While there may be limits to a performer’s control, Barston believes there is still an incredible amount a musician can do to sculpt the sound of composition.
“Amateur musicians focus on the notes,” Barston says. “Professionals focus between the notes — the way they connect or don’t connect with each other.” Describing the move from one note to the next, Barston uses words like “abrupt,” “unravelling,” and “receding.” Notes may “widen or narrow” toward each other. Vibrato further colors the sounds, says Barston. “A composer may say ‘loud,’ but it’s like a visual artist telling you to use red; there are infinite shades of red, and some are fiery and bursting with energy, and some are pale, and make you pull back.”
Even after decades of playing, Barston says she is still improving. “The thing I keep learning, over and over,” she says, ”is that it’s all about listening. I’m learning how to get out of my own way, to listen to the speed of my bow, the width of my vibrato, the acoustics of the room, the feedback from the audience.” Barston explains that this ability to listen has larger implications, informing her experience of what’s going on in the world at large. “Our ability and bandwidth for listening is always able to increase,” she says.
Why Swarthmore?
Barston and her husband, Adam Silverman, a composer, were living in New York City when he accepted a teaching position at West Chester University. As they considered a place to land, they noticed that many other members of the music department lived in Swarthmore. “We came here for a few department parties and totally fell in love with it,” Barston recalls.
Swarthmore is home to “an astounding number of really good musicians,” Barston says. Every New Year’s Day, she participates in a chamber music crawl, in which a group of amateurs and professionals play music as they move together from house to house.
Her love of the community has only been reinforced during the Covid-19 pandemic, Barston says. For months, she has been teaching students outside on her front porch. At first, she worried she would bother neighbors. Instead, people stop to listen. “In New York, not only would people tell you to shut up,” she says, “they might yell at you, even if you were Yo Yo Ma.”
The Next Generation
Barston says it’s important to her to pass on a musical tradition to her children. When her older daughter, Marka, was 18 months old, Barston gave her a cello. By age 4, Marka declared she had “finished” cello and was switching to violin in order to be more like her aunt Elisa, whom, according to Barston, Marka adores. Barston and Silverman’s younger daughter, Zoey, is the cellist now.

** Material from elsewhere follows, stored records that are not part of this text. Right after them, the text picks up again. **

-- ==== Sys2Proof/Laws/PerInstr.lean ====
section
/-! SUPPORT. The family Encoding, one lemma per instruction: the encoding of an instruction has bit 30 clear
(30_encoding.md R313), and its stop bit set exactly for `sbrk` (R321), whose row fixes it. -/

namespace Sys2Proof.Laws

/-- Bits 31 and 30 of the encoding of `i`. -/
def Encoding.Statement (i : Instr) : Prop :=
  bitsOf (encode i) 30 2 = if Machine.kindOf i = .sbrk then 2#2 else 0#2

/-! ## Bits 31 and 30 of each format -/

theorem encInt3R_top (op : BitVec 5) (d s2 s1 : GReg) : bitsOf (encInt3R op d s2 s1) 30 2 = 0#2 := by
  simp only [bitsOf, encInt3R, BitVec.extractLsb'_append_eq_ite]; simp

theorem encInt3I_top (op : BitVec 5) (i : Imm9) (d s1 : GReg) : bitsOf (encInt3I op i d s1) 30 2 = 0#2 := by
  simp only [bitsOf, encInt3I, BitVec.extractLsb'_append_eq_ite]; simp

theorem encMonadic_top (sub : BitVec 9) (d s1 : GReg) : bitsOf (encMonadic sub d s1) 30 2 = 0#2 := by
  simp only [bitsOf, encMonadic, BitVec.extractLsb'_append_eq_ite]; simp

theorem encCmpRR_top (op : BitVec 5) (d s2 s1 : GReg) : bitsOf (encCmpRR op d s2 s1) 30 2 = 0#2 := by
  simp only [bitsOf, encCmpRR, BitVec.extractLsb'_append_eq_ite]; simp

theorem encCmpBR_top (op : BitVec 5) (b : BReg) (s2 s1 : GReg) : bitsOf (encCmpBR op b s2 s1) 30 2 = 0#2 := by
  simp only [bitsOf, encCmpBR, BitVec.extractLsb'_append_eq_ite]; simp

theorem encCmpRI_top (op : BitVec 5) (i : Imm9) (d s1 : GReg) : bitsOf (encCmpRI op i d s1) 30 2 = 0#2 := by
  simp only [bitsOf, encCmpRI, BitVec.extractLsb'_append_eq_ite]; simp

theorem encCmpBI_top (op : BitVec 5) (i : Imm9) (b : BReg) (s1 : GReg) : bitsOf (encCmpBI op i b s1) 30 2 = 0#2 := by
  simp only [bitsOf, encCmpBI, BitVec.extractLsb'_append_eq_ite]; simp

theorem encSelR_top (op : BitVec 4) (c : BReg) (d s2 s1 : GReg) : bitsOf (encSelR op c d s2 s1) 30 2 = 0#2 := by
  simp only [bitsOf, encSelR, BitVec.extractLsb'_append_eq_ite]; simp

theorem encSelI_top (op : BitVec 4) (c : BReg) (i : Imm9) (d s1 : GReg) : bitsOf (encSelI op c i d s1) 30 2 = 0#2 := by
  simp only [bitsOf, encSelI, BitVec.extractLsb'_append_eq_ite]; simp

theorem encCgen_top (op : BitVec 4) (c b : BReg) (d s2 s1 : GReg) : bitsOf (encCgen op c b d s2 s1) 30 2 = 0#2 := by
  simp only [bitsOf, encCgen, BitVec.extractLsb'_append_eq_ite]; simp

theorem encImm_top (op : BitVec 5) (x : Imm23) : bitsOf (encImm op x) 30 2 = 0#2 := by
  simp only [bitsOf, encImm, BitVec.extractLsb'_append_eq_ite]; simp

theorem encSys_top (stop : BitVec 1) (op : BitVec 7) (n : Imm21) : bitsOf (encSys stop op n) 30 2 = stop ++ 0#1 := by
  simp only [bitsOf, encSys, BitVec.extractLsb'_append_eq_ite]; simp

theorem encMem_top (op : BitVec 5) (i : Imm9) (m s1 : GReg) : bitsOf (encMem op i m s1) 30 2 = 0#2 := by
  simp only [bitsOf, encMem, BitVec.extractLsb'_append_eq_ite]; simp

theorem encCall_top (op : BitVec 5) (t : Imm23) : bitsOf (encCall op t) 30 2 = 0#2 := by
  simp only [bitsOf, encCall, BitVec.extractLsb'_append_eq_ite]; simp

theorem encBranch_top (op : BitVec 2) (c : BReg) (t : Imm23) : bitsOf (encBranch op c t) 30 2 = 0#2 := by
  simp only [bitsOf, encBranch, BitVec.extractLsb'_append_eq_ite]; simp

Do the girls take to their instruments cheerfully every day? Are they inspired by the music that lives around them, starting with the cello melodies that serenade them each morning?
“In our house, practice is like brushing our teeth,” Barston explains. “You may need a little help from a parent at the start, but then you learn that it’s just what everyone does every morning.”
And if the girls protest? “I tell them that their grandma got us all magic music blood,” Barston says. “So we have to practice. It’s just a requirement.”
Barston smiles as she recites the line she repeats to her daughters, like a song, “Magic music blood!”